Health Flexible Spending Accounts (FSAs) under Internal Revenue Code Section 125 generally permit participating employees to make pre-tax contributions to an account from which certain medical benefits may be reimbursed. Participants in FSAs elect their pre-tax contributions before the beginning of the plan year, and the so-called “use-or-lose” rule requires any contributions not used to be forfeited. Notice 2005-42 partly mitigated the forfeiture rule by allowing a plan to provide for reimbursement of certain qualifying medical expenses incurred during a grace period of two and a half months after the end of the plan year. Contributions not used during the grace period would be forfeited.
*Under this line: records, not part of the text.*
-- ==== Sys2Proof/Laws/Frames.lean ====
section
/-! SUPPORT. What the shared operations can change: a packet or a request changes the fabric block alone, a message sent the
fabric and command blocks, and an event no more than a message; and how a command starts in a package in service. -/

namespace Sys2Proof.Machine

/-! ### The fabric -/

theorem sendPkt_frame (s : State) (k : Pkt) : sendPkt s k = { s with fab := (sendPkt s k).fab } := by
  unfold sendPkt
  split
  · rfl
  · split
    · rfl
    · split
      · dsimp only [queueAt, modPort]; split <;> rfl
      · rfl

/-- A transaction opened changes the fabric alone. -/
theorem openTxn_frame {s : State} {k : Pkt} {w : TxnFor} {m : List W16} {r : State × Pkt} (h : openTxn s k w m = some r) :
    r.1 = { s with fab := r.1.fab } := by
  unfold openTxn at h
  extract_lets f at h
  split at h
  · cases h
  · split at h
    · cases h
    · injection h with h
      subst h
      rfl

/-- A fold whose every step changes the fabric alone changes the fabric alone. -/
theorem foldl_fab {β : Type} (f : State → β → State) (hf : ∀ s b, f s b = { s with fab := (f s b).fab }) (l : List β)
    (s : State) : l.foldl f s = { s with fab := (l.foldl f s).fab } := by
  induction l generalizing s with
  | nil => rfl
  | cons b t ih => rw [List.foldl_cons, ih, hf s b]

theorem queueAt_frame (s : State) (p : Nat) (q : OutPkt) : queueAt s p q = { s with fab := (queueAt s p q).fab } := rfl

/-- A request of the package sent, by one port or both twin ports, changes the fabric alone. -/
theorem sendOwn_frame (s : State) (k : Pkt) : sendOwn s k = { s with fab := (sendOwn s k).fab } := by
  unfold sendOwn
  split
  · split
    · rfl
    · rw [foldl_fab _ (fun t p => queueAt_frame t p _)]
  · exact sendPkt_frame s k

theorem sendAlong_frame (s : State) (p : Nat) (k : Pkt) : sendAlong s p k = { s with fab := (sendAlong s p k).fab } := by
  unfold sendAlong
  split
  · rfl
  · split
    · rfl
    · split
      · exact queueAt_frame s p _
      · rfl

theorem startTxn_frame {s t : State} {w : WaitReq} (h : startTxn s w = some t) :
    t = { s with fab := t.fab } := by
  unfold startTxn at h
  split at h
  · obtain ⟨r, hr, rfl⟩ := Option.map_eq_some_iff.mp h
    rw [sendOwn_frame, openTxn_frame hr]
  · obtain ⟨r, hr, rfl⟩ := Option.map_eq_some_iff.mp h
    rw [sendAlong_frame, openTxn_frame hr]

theorem launch_frame (s : State) (w : WaitReq) : launch s w = { s with fab := (launch s w).fab } := by
  unfold launch
  split
  · rename_i t h; exact startTxn_frame h
  · rfl

theorem sendReq_frame (s : State) (k : Pkt) (w : TxnFor) : sendReq s k w = { s with fab := (sendReq s k w).fab } :=
  launch_frame s _

/-- Changes of the fabric alone, one after another. -/
theorem fab_trans {s t u : State} (h : t = { s with fab := t.fab }) (h' : u = { t with fab := u.fab }) :
    u = { s with fab := u.fab } := by rw [h', h]

theorem launchWaiting_frame (s : State) : launchWaiting s = { s with fab := (launchWaiting s).fab } := by
  unfold launchWaiting
  rw [foldl_fab _ launch_frame]

/-! ### Messages and events -/

/-- Requests of the package one after another change the fabric alone. -/
theorem foldl_sendReq (g : List Byte → Pkt) (w : TxnFor) (l : List (List Byte)) (s : State) :
    l.foldl (fun u q => sendReq u (g q) w) s = { s with fab := (l.foldl (fun u q => sendReq u (g q) w) s).fab } :=
  foldl_fab _ (fun s _ => sendReq_frame s _ _) l s

/-- What a message sent changes: it stands in front of those sent before, and a management port or the fabric carries it. -/
theorem emit_frame (s : State) (r : Reply) :
    emit s r = { s with
      cmd := { s.cmd with sent := r :: s.cmd.sent, mgtOut := (emit s r).cmd.mgtOut }
      fab := (emit s r).fab } := by
  unfold emit
  dsimp only
  split
  · rfl
  · split
    · rw [foldl_sendReq, sendPkt_frame]
    · rw [foldl_sendReq]

theorem emit_cmd (s : State) (r : Reply) :
    (emit s r).cmd = { s.cmd with sent := r :: s.cmd.sent, mgtOut := (emit s r).cmd.mgtOut } := by
  rw [emit_frame]

/-- A fold whose every step changes the command and fabric blocks alone changes them alone. -/
theorem foldl_cmdFab {β : Type} (f : State → β → State)
    (hf : ∀ s b, f s b = { s with cmd := (f s b).cmd, fab := (f s b).fab }) (l : List β) (s : State) :
    l.foldl f s = { s with cmd := (l.foldl f s).cmd, fab := (l.foldl f s).fab } := by
  induction l generalizing s with
  | nil => rfl
  | cons b t ih => rw [List.foldl_cons, ih, hf s b]

theorem raise_frame (s : State) (cls : Nat) (code : Byte) (detail : List Byte) :
    raise s cls code detail = { s with cmd := (raise s cls code detail).cmd, fab := (raise s cls code detail).fab } := by
  unfold raise
  extract_lets e s1
  rw [foldl_cmdFab _ (fun s b => by rw [emit_frame])]

theorem raiseOpen_frame (s : State) (cls cause : Nat) (detail : List Byte) : raiseOpen s cls cause detail =
    { s with cmd := (raiseOpen s cls cause detail).cmd, fab := (raiseOpen s cls cause detail).fab } := raise_frame s cls _ detail

theorem keepReply_frame (s : State) (r : Reply) :
    keepReply s r = { s with cmd := { s.cmd with sessions := (keepReply s r).cmd.sessions } } := by
  unfold keepReply
  split <;> rfl

/-! ### The start of a command -/

/-- With every edge settled no path crosses an edge that trains (R276). -/
theorem pathTrains_settled {s : State} (hs : EdgesSettled s) (a b : Option Nat) : pathTrains s a b = false := by
  have h : ∀ e, e < 8 → edgeTrains s e = false := by simpa [EdgesSettled] using hs
  simp only [pathTrains, List.any_eq_false]
  intro e _
  simp [h e.edge.val e.edge.isLt]

theorem trainHolds_settled {s : State} (hs : EdgesSettled s) (m a n : Nat) : trainHolds s m a n = false := by
  simp [trainHolds, pathTrains_settled hs]

/-- In a package in service no command waits for an edge (R276). -/
theorem edgeHeld_settled {s : State} (hs : EdgesSettled s) (i : Instr) : edgeHeld s i = false := by
  have hx : ∀ h x n, xTrains s h x n = false := by
    intro h x n
    unfold xTrains
    split
    · exact trainHolds_settled hs _ _ _
    · rfl
  cases i <;> simp [edgeHeld, trainHolds_settled hs, hx, clustersTrain, pathTrains_settled hs]

/-- In a package in service a command runs: no stage, no power state and no training edge turns it away. -/
theorem cmdStart_inService {s : State} (hs : InService s) (i : Instr) (h : CmdHdr) (op : Nat) (act : State → State) :
    cmdStart i h op act s = act s := by
  obtain ⟨h1, h2, h3, h4⟩ := hs
  simp [cmdStart, served, powerAdmits, stageAdmits, h1, h2, h3, edgeHeld_settled h4]

end Sys2Proof.Machine
end

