theorem witness_ArrayStepsGrantIssueAndCommit : clusterLive up 0 = true ∧ memberHeld up 0 = false ∧
    (clusterLive passSeat 0 = true ∧ (cluster passSeat 0).arrays[0].feeder = none ∧ changePending passSeat 0 = false ∧
      (rotation (cluster passSeat 0).arrays[0].lastGrant).findSome?
        (fun c => readyPass passSeat 0 (cluster passSeat 0).arrays[0] c) = some passQ ∧
      passOk passSeat 0 0 passQ.c passQ.ins = true) ∧
    (cluster up 0).arrays[0].feeder = none ∧ (arrayShape (cluster up 0) 0 0).isSome = true ∧
    (let s := modArray passSeat 0 0 (fun a => { a with feeder := some fed })
     (cluster s 0).arrays[0].feeder = some fed ∧ (parseTD fed.td).isSome = true ∧
     drainAdmits s 0 0 (fed.ins.passEnt + fed.slots) = true ∧ tokenGate s 0 fed.slots fed.ins = .open ∧
     setClear s 0 fed.c fed.ins = true ∧ relayedSlow s 0 = false ∧ throttled s = false ∧
     throttled { s with power := { s.power with envThr := true } } = true) ∧
    ((cluster crowded 0).arrays[1].feeder = some fed ∧ (arrayShape (cluster crowded 0) 0 1).isSome = true ∧
      drainAdmits crowded 0 1 (fed.ins.passEnt + fed.slots) = false) ∧
    (let s := modArray up 0 0 (fun a => { a with loading := some loading })
     (cluster s 0).arrays[0].loading = some loading ∧ loading.before = []) ∧
    (let s := modArray up 0 0 (fun a => { a with
        ck := 1000
        flight := [slotOf 0] })
     dueSlot (cluster s 0) 0 0 = some (slotOf 0) ∧ losesBank (cluster s 0) 0 0 (slotOf 0) = false) ∧
    (dueSlot (cluster crowded 0) 0 1 = some (slotOf 0) ∧ losesBank (cluster crowded 0) 0 1 (slotOf 0) = true) := by
  decide +kernel

theorem witness_ACommitAddsTheLongLanes : (arrayShape { Cluster.reset with part := .p1 } 0 0).isSome = true ∧
    (slotOf 511).entry < 512 ∧ (slotOf 511).colLo + (slotOf 511).colN ≤ 64 := by decide +kernel

theorem witness_SyncWordOperationsFollowTheirTable : wordPlace 0x1001 = false ∧ wordPlace (storeAddr 4095 0x2FFFF8) = true ∧
    wordPlace 0x17FFFFFFFF8 = true ∧ 2 ^ 48 - 1 < 2 ^ 48 ∧
    poisoned { up with poison := [64] } 0x1000 8 = true ∧
    (poisoned (wrNat up 0x1000 8 (2 ^ 63)) 0x1000 8 = false ∧ wordOrphan? (rdNat (wrNat up 0x1000 8 (2 ^ 63)) 0x1000 8) = true) ∧
    (poisoned up 0x1000 8 = false ∧ wordOrphan? (rdNat up 0x1000 8) = false ∧ watchUsed up 0x1000 < watchSize 0x1000 ∧
      up.poison = [] ∧ up.ckpt.capture = none) := by decide +kernel

theorem witness_SyncCommandsActAtTheHome : InService up ∧ accessStatus up h0.master.toNat 0x1000 8 .atomic = .done ∧
    wordPlace 0x1000 = true ∧ cmdAccess up h0.master.toNat 0x1000 8 .atomic = .done ∧ ownerOk 0x7FFF = true ∧
    ownerOk 0x483F = true ∧ (indexWithout up 0x1000).length < 65536 ∧ poisoned up 0x1000 8 = false := by decide +kernel

/-- A context whose X1 names a word of cluster 0's store. -/
def own : Stream := Stream.reset.setX 1 (storeAddr 0 0x40)

/-- Words of a SYN instruction on the word whose address X1 holds, with operand 1. -/
def synWord (op : Nat) : Nat := word (clsOp 3 op + 1) 1 (2 ^ 31) 0

/-- The same on a global address. -/
def synFar (op : Nat) : Nat := word (clsOp 3 op + 1) 1 0 0

/-- A context whose X1 names a word of package 2. -/
def far : Stream := Stream.reset.setX 1 0x2000000001000

theorem witness_SynInstructionsActOnSyncWords :
    (∀ o ∈ [0, 1, 2, 3, 4], Seated own (synWord o) 3 o ∧ (insOf own (synWord o)).synOp < 2 ^ 48 ∧
      synTarget (seat own (synWord o)) (insOf own (synWord o)) = .here (storeAddr 0 0x40)) ∧
    (let s := seat own (synWord 3)
     (ownSync (Begun s 0 .fwd none) 0 (storeAddr 0 0x40) 3 1 (false, 0)).2.1 = .retry ∧
     (ownSync (Begun (wrNat s (storeAddr 0 0x40) 8 1) 0 .fwd none) 0 (storeAddr 0 0x40) 3 1 (false, 0)).2.1 = .done) ∧
    (∀ o ∈ [0, 1, 2, 3, 4], Seated far (synFar o) 3 o ∧
      synTarget (seat far (synFar o)) (insOf far (synFar o)) = .away 2 0x1000) ∧
    (let s := { seat (Stream.reset.setX 1 (storeAddr 1024 0x40)) (synWord 0) with links := (training 0).links }
     Issues s 0 .fwd (insOf (Stream.reset.setX 1 (storeAddr 1024 0x40)) (synWord 0)) none 3 0 ∧ (stream s 0 .fwd).block = .none ∧
     (stream s 0 .fwd).synq = [] ∧ synHeld (Begun s 0 .fwd none) 0 (insOf (Stream.reset.setX 1 (storeAddr 1024 0x40)) (synWord 0)) = true) ∧
    EdgesSettled (seat own (synWord 0)) ∧
    Seated own (synWord 5) 3 5 ∧ (insOf ptrs (word (clsOp 3 0 + 2 ^ 22) 0 0 0)).tol = true ∧
    (insOf own (synWord 0)).tol = false ∧ (stream up 0 .fwd).fault = none := by decide +kernel

/-- FWD blocked on a SYN instruction. -/
def blockedOn (b : Block) (st : Stream) (w : Nat) : State := fwd (fun _ => { st with
  st := .running
  block := b
  blocked := some (insOf st w) })

theorem witness_WaitersAreReleasedAndMonitorsFire : clocksOn up = true ∧
    (clusterLive (blockedOn (.poll 0x40 1) own (synWord 3)) 0 = true ∧
      (stream (blockedOn (.poll 0x40 1) own (synWord 3)) 0 .fwd).block = .poll 0x40 1 ∧
      trainHolds (blockedOn (.poll 0x40 1) own (synWord 3)) 0 0x40 8 = false) ∧
    (let a := storeAddr 0 0x40
     observe (wrNat up a 8 5) 0 a 5 = (.done, 5) ∧ observe (wrNat up a 8 5) 0 a 6 = (.retry, 5)) ∧
    (let s := blockedOn (.remotePoll 100) far (synFar 3)
     (stream s 0 .fwd).block = .remotePoll 100 ∧ (stream s 0 .fwd).blocked = some (insOf far (synFar 3)) ∧
     synTarget s (insOf far (synFar 3)) = .away 2 0x1000) ∧
    (let m : Monitor := { addr := 0x40, n := 0, notify := 0x80, notifyLocal := true, master := 0, due := true }
     let s := { up with sync := { up.sync with monitors := [m] } }
     s.sync.monitors.filter (fun m => m.due && sameWord m.addr.toNat 0x40) = [m]) ∧
    (let s := { up with sync := { up.sync with
        orphans := [0x40]
        index := [(0x40, 0x4800)] } }
     s.sync.orphans.contains 0x40 = true ∧ wordPlace 0x40 = true ∧ placeLost s none (place 0x40) = false ∧
     wordOrphan? (rdNat s 0x40 8) = false) := by decide +kernel
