/-- The pending detaches of a class of a group take effect (06, R185). -/
def Chip.takeDetaches (c : Chip) (g : Nat) (p : Nat → Bool) : Chip :=
  c.each (c.eng.detPend.filter fun e => e / 8 == g && p e) fun c e => c.detachNow e true

/-- The rejoin that waits for engine `e` as partner, or of `e` itself, is abandoned (06, R187). -/
def Chip.dropRejoin (c : Chip) (e : Nat) : Chip :=
  ((c.setB EE_PAIR_JOINPEND (pgEE e) false).setB EE_PAIR_JOINPEND (pgEE (partner e)) false).scrubLook

/-! ## Stopping engines (01, R44, R46; 06, R185) -/

/-- RUN of an EE page falls. `with_` names the engines that stop through the same event; `now` holds for a
prompt stop, in which the engine executes no further step. -/
def Chip.eeFall (c : Chip) (e : Nat) (with_ : List Nat) (now : Bool) : Chip :=
  let was := c.run (pgEE e)
  let detach := was && c.isMember e && c.mayDetach e && !c.detached e && !with_.contains (partner e)
  let inLap := c.inLap e && ((c.lap (e / 8) (c.isLoose e)).parts.contains (e % 8))
  let c := (c.setB PG_CTL_RUN (pgEE e) false).setB EE_PAIR_JOINPEND (pgEE e) false
  let c := if now || !inLap then c.dropRejoin e else c
  let x := c.grp (e / 8)
  let drop := fun (l : LapSt) => { l with parts := l.parts.filter (· != e % 8), failed := l.failed.filter (· != e % 8) }
  let c := if now then (c.setGrp (e / 8) { x with bound := drop x.bound, loose := drop x.loose }).setB PG_STS_RUNNING (pgEE e) false
           else if inLap then c
           else c.setB PG_STS_RUNNING (pgEE e) false
  (if detach then (if now then c.detachNow e true else c.requestDetach e) else c).scrubLook

/-- The action of STOP_REQ on EE pages, through one event. -/
def Chip.eeStop (c : Chip) (es : List Nat) : Chip := c.each es fun c e => c.eeFall e es true

/-! ## Trace flits (07, R210 to R212) -/

/-- The trace buffer's size in 8-byte units. -/
def Chip.traceUnits (c : Chip) (g : Nat) : Nat := 8 * (c.get EG_TRCSIZE_SIZE (pgEG g) + 1)

/-- Words of the trace are handed to the network as one flit write (07, R212). -/
def Chip.traceFlit (c : Chip) (g n : Nat) : Chip :=
  let x := c.grp g
  let t := x.trace
  let ws := t.held.take n
  let off := t.pos % 8
  let base := c.get EG_TRCBASEH_ADDR (pgEG g) * 2 ^ 32 + c.get EG_TRCBASEL_ADDR (pgEG g) * 64
  let data := BitVec.ofNat 512 ((ws.zipIdx.foldl (fun a wi => a + wi.1.toNat * 2 ^ (64 * (off + wi.2))) 0))
  let mask := BitVec.ofNat 64 ((2 ^ (8 * ws.length) - 1) * 2 ^ (8 * off))
  let c := c.setGrp g { x with trace :=
    { t with held := t.held.drop n, sent := t.sent ++ [(t.next, ws.length, false)], next := t.next + 1,
             pos := if c.bit EG_TRCCTL_WRAP (pgEG g) then (t.pos + ws.length) % c.traceUnits g else t.pos + ws.length } }
  c.ask { asker := .trace g t.next, op := .write, addr := base + 64 * (t.pos / 8), kidx := c.get EG_TRCCTL_KIDX (pgEG g),
          lines := [{ data := data, mask := mask }] }

/-- Full flits of the trace are handed over; `k` bounds how many. -/
def Chip.traceFull (c : Chip) (g : Nat) : Nat → Chip
  | 0 => c
  | k + 1 =>
    let t := (c.grp g).trace
    if 8 ≤ t.pos % 8 + t.held.length then (c.traceFlit g (8 - t.pos % 8)).traceFull g k else c

/-- The partly filled flit of the trace is handed over (07, R212). -/
def Chip.traceFlush (c : Chip) (g : Nat) : Chip :=
  let n := (c.grp g).trace.held.length
  if n = 0 then c else c.traceFlit g n

/-- EG_TRCSTS.BUSY: a flit is held or unacknowledged. -/
def Chip.traceBusy (c : Chip) (g : Nat) : Bool :=
  let t := (c.grp g).trace
  !t.held.isEmpty || !t.sent.isEmpty

/-! ## Stopping groups (01, R44, R46; 04, R132, R134) -/

/-- A pending pace event is discarded (04, R134). -/
def Chip.dropPend (c : Chip) (g : Nat) : Chip :=
  (c.setGrp g { c.grp g with held := false, resync := false }).setB EG_LAPSTS_PEND (pgEG g) false

/-- The function of a group ends: RUNNING falls, and with it that of its engines; pending detaches take
effect, and the partly filled trace flit is written. -/
def Chip.groupEnd (c : Chip) (g : Nat) : Chip :=
  let again := c.stopping.contains (pgEG g) && c.run (pgEG g)
  let c := ((c.dropPend g).setB PG_STS_RUNNING (pgEG g) false).setStopping (pgEG g) false
  let c := if again then c.setGrp g { c.grp g with waiting := true } else c
  let c := c.each (List.range 8) fun c k =>
    (c.setB PG_STS_RUNNING (pgEE (8 * g + k)) false).setB EE_PAIR_JOINPEND (pgEE (8 * g + k)) false
  ((c.takeDetaches g fun _ => true).traceFlush g).scrubLook

/-- The action of STOP_REQ on an EG page (01, R46): the laps in progress are abandoned. -/
def Chip.egStop (c : Chip) (g : Nat) : Chip :=
  let x := c.grp g
  let c := (c.setGrp g { x with bound := { x.bound with on := false }, loose := { x.loose with on := false }, waiting := false,
                                halt := { x.halt with step := none, rel := false } }).setB PG_CTL_RUN (pgEG g) false
  c.groupEnd g

/-- The action of STOP_REQ on the EG page and on every EE page of a group (04, R132; 05, R165). -/
def Chip.groupStop (c : Chip) (g : Nat) : Chip :=
  (c.egStop g).eeStop ((List.range 8).map (8 * g + ·))

/-- RUN of an EG page falls: an orderly stop, complete at once where no lap is in progress (01, R44). -/
def Chip.egRunClear (c : Chip) (g : Nat) : Chip :=
  let x := c.grp g
  let c := (c.setGrp g { x with waiting := false }).setB PG_CTL_RUN (pgEG g) false
  let c := c.dropPend g
  if x.bound.on || x.loose.on then c.setStopping (pgEG g) (c.running (pgEG g)) else c.groupEnd g

/-! ## State forces (07, R205 to R208; 02, R597) -/

/-- A word of the state file is changed by a read-modify-write (02, R597): the device, and whether the
word was written. -/
def Chip.rmwState (c : Chip) (e b bank q : Nat) (f : BitVec 64 → BitVec 64) : Chip × Bool :=
  match eccDecode (c.bankWord e b bank q) with
  | .good d => (c.setBank e b bank q (f d), true)
  | .fixed d => ((c.setBank e b bank q (f d)).report (pgEE e) 2, true)
  | .bad _ => (c.report (pgEE e) 3, false)

/-- A state entry of the current bank takes a bit. -/
def Chip.putState (c : Chip) (e b j : Nat) (v : Bool) : Chip × Bool :=
  c.rmwState e b (c.cur e) (j / 64) fun d => putBit d (j % 64) v

/-- Force entry `n` of a group is an enabled entry of a kind. -/
def Chip.forceOn (c : Chip) (g n kind : Nat) : Bool :=
  c.bit EG_FRCSEL_EN (pgEG g) n && c.get EG_FRCSEL_KIND (pgEG g) n == kind

/-- Force entry `n` has been applied (07, R208). -/
def Chip.forceDone (c : Chip) (g n : Nat) : Chip :=
  let c := c.orBits EG_FRCSTS_APPLIED (pgEG g) (2 ^ n)
  if c.bit EG_FRCSEL_PERSIST (pgEG g) n then c else c.setB EG_FRCSEL_EN (pgEG g) false n

/-- A state-force entry is applied to its engine, and to the partner of an attached pair; the member of a
pair that has just rejoined is attached (07, R205). The answer says whether it was written. -/
def Chip.applyForce (c : Chip) (g n : Nat) : Chip × Bool :=
  let k := c.get EG_FRCSEL_ENG (pgEG g) n
  let e := 8 * g + k
  if c.detached e then (c, false)
  else
    let b := c.get EG_FRCSEL_BP (pgEG g) n
    let j := c.get EG_FRCSEL_ENTRY (pgEG g) n
    let v := c.bit EG_FRCSEL_VALUE (pgEG g) n
    let (c, ok) := c.putState e b j v
    let c := if c.attachedPair g (k - k % 2) then (c.putState (partner e) b j v).1 else c
    if ok then (c.forceDone g n, true) else (c, false)

/-- Every enabled state-force entry that a test admits is applied, in ascending order (07, R207). The
answer says whether any was. -/
def Chip.applyForces (c : Chip) (g : Nat) (p : Nat → Bool) : Chip × Bool :=
  (List.range 16).foldl (fun (r : Chip × Bool) n =>
    if r.1.forceOn g n 0 && p (r.1.get EG_FRCSEL_ENG (pgEG g) n) then
      let (d, ok) := r.1.applyForce g n
      (d, r.2 || ok)
    else r) (c, false)

/-- The forces of a start or a release are applied; the next lap of each class records it (07, R208,
Table 7-2). -/
def Chip.forcesAtStart (c : Chip) (g : Nat) : Chip :=
  let (c, any) := c.applyForces g fun _ => true
  if any then c.setGrp g { c.grp g with frcBound := true, frcLoose := true } else c

/-! ## Debug halts (20, R536 to R539) -/

/-- The halt of a group takes effect, where one is recorded and no lap is in progress (20, R536). -/
def Chip.haltEffect (c : Chip) (g : Nat) : Chip :=
  let x := c.grp g
  if x.halt.record && !x.halt.halted && c.running (pgEG g) && !x.bound.on && !x.loose.on then
    (c.dropPend g).setGrp g { (c.dropPend g).grp g with halt := { x.halt with halted := true } }
  else c

/-- A lap of a class may start as far as debug halts are concerned (20, R536, R539). -/
def GroupSt.haltAllows (x : GroupSt) (loose : Bool) : Bool :=
  !x.halt.record || (x.halt.halted && x.halt.step == some loose)

/-! ## Starting a group (01, R45, R52, R54; 02, R77; 04, R141; 06, R170; 07, R208) -/

/-- A member of a pair whose role, neighbour or class does not match (06, R170). -/
def Chip.pairBad (c : Chip) (e : Nat) : Bool :=
  if c.role e = 1 then e % 2 != 0 || c.role (partner e) != 2 || c.isLoose (partner e) != c.isLoose e
  else if c.role e = 2 then e % 2 == 0 || c.role (partner e) != 1 || c.isLoose (partner e) != c.isLoose e
  else false

/-- The engines of a group with RUN = 1. -/
def Chip.runners (c : Chip) (g : Nat) : List Nat :=
  ((List.range 8).map (8 * g + ·)).filter fun e => c.run (pgEE e)
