/-- The AS page has completed its orderly stop: no sequencer runs and the slices have completed every
operation issued (09, R278). -/
def Chip.asQuiet (c : Chip) (s : Nat) : Bool :=
  ((List.range 16).map (16 * s + ·)).all fun cl =>
    !(c.seqActive cl) && c.seqState cl != 4 && (c.seqOf cl).issued.isEmpty &&
      ((List.range 16).map (16 * cl + ·)).all fun n =>
        !(c.siteBits n 3240 64).testBit 5 ||
          (let z := c.fab.now.sliceOf n
           let idle := fun (o : SliceOp) => o.acc == 0 && !o.out && !o.bclr
           z.st1.all idle && z.st2.all (fun o => idle o.1) && z.st3.all idle)

/-- The sequencer presents an access of port B of a block RAM at its next edge (09, R263). -/
def Chip.seqWantsB (c : Chip) (n : Nat) : Bool :=
  let cl := clusterOf n
  if c.seqActive cl && !(c.seqOf cl).stall then
    if n % 16 = 15 ∧ c.hasSeq n then !(match (c.seqOf cl).loop with | some l => l.cached | none => false)
    else
      let (w, e) := c.seqFetch cl
      e == 0 && insClass w == 1 && w.getLsbD (32 + n % 16) && w.getLsbD 21
  else false

/-! ## Window edges (09, R263) -/

/-- An edge of port B of a block RAM is free for a window access, or PRIO takes it; the flag says that
an access of the port is displaced. None where the edge cannot serve (09, R263). -/
def Chip.windowEdge (c : Chip) (n : Nat) : Option Bool × Chip :=
  let word := c.siteBits n 3176 64
  let s := n / 256
  let seq := c.portSeq n 1
  let code := if seq then c.siteBits (leadOf n) 3240 5 else bitsOf word 22 18
  if n < 2048 && c.domOn (64 + s) && c.fabClocks && c.siteClock s code then
    let (busy, c) :=
      if !c.regionLive (siteRegion n) then (false, c)
      else if seq then (c.seqWantsB n, c)
      else c.take (c.siteIn c.fab.now n 192)
    if busy && !c.bit BR_WINCTL_PRIO (pgBR s) then (none, c) else (some busy, c)
  else (none, c)

end Sys2Proof.Machine
end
On Oct. 31, 2013, the Treasury Department and the IRS issued Notice 2013-71, which modifies the “use-or-lose” rule for FSAs and permits IRC Section 125 cafeteria plans to be amended to allow up to $500 of unused contributions remaining in FSAs at plan year end to be reimbursed to plan participants for qualified medical expenses incurred during the following year. However, a plan that permits a carryover cannot also incorporate the “grace period” rule of Notice 2005-42. So plan sponsors that wish to adopt the carryover approach must amend their plans to provide for it, and to the extent the plans contain the grace period provisions, they must be eliminated. In sum, plan sponsors may design their IRC Section 125 cafeteria plans to (1) provide for the two and a half month post-plan year grace period, (2) permit the up to $500 carryover of contributions to the next plan year, or (3) not permit either a grace period or a carryover.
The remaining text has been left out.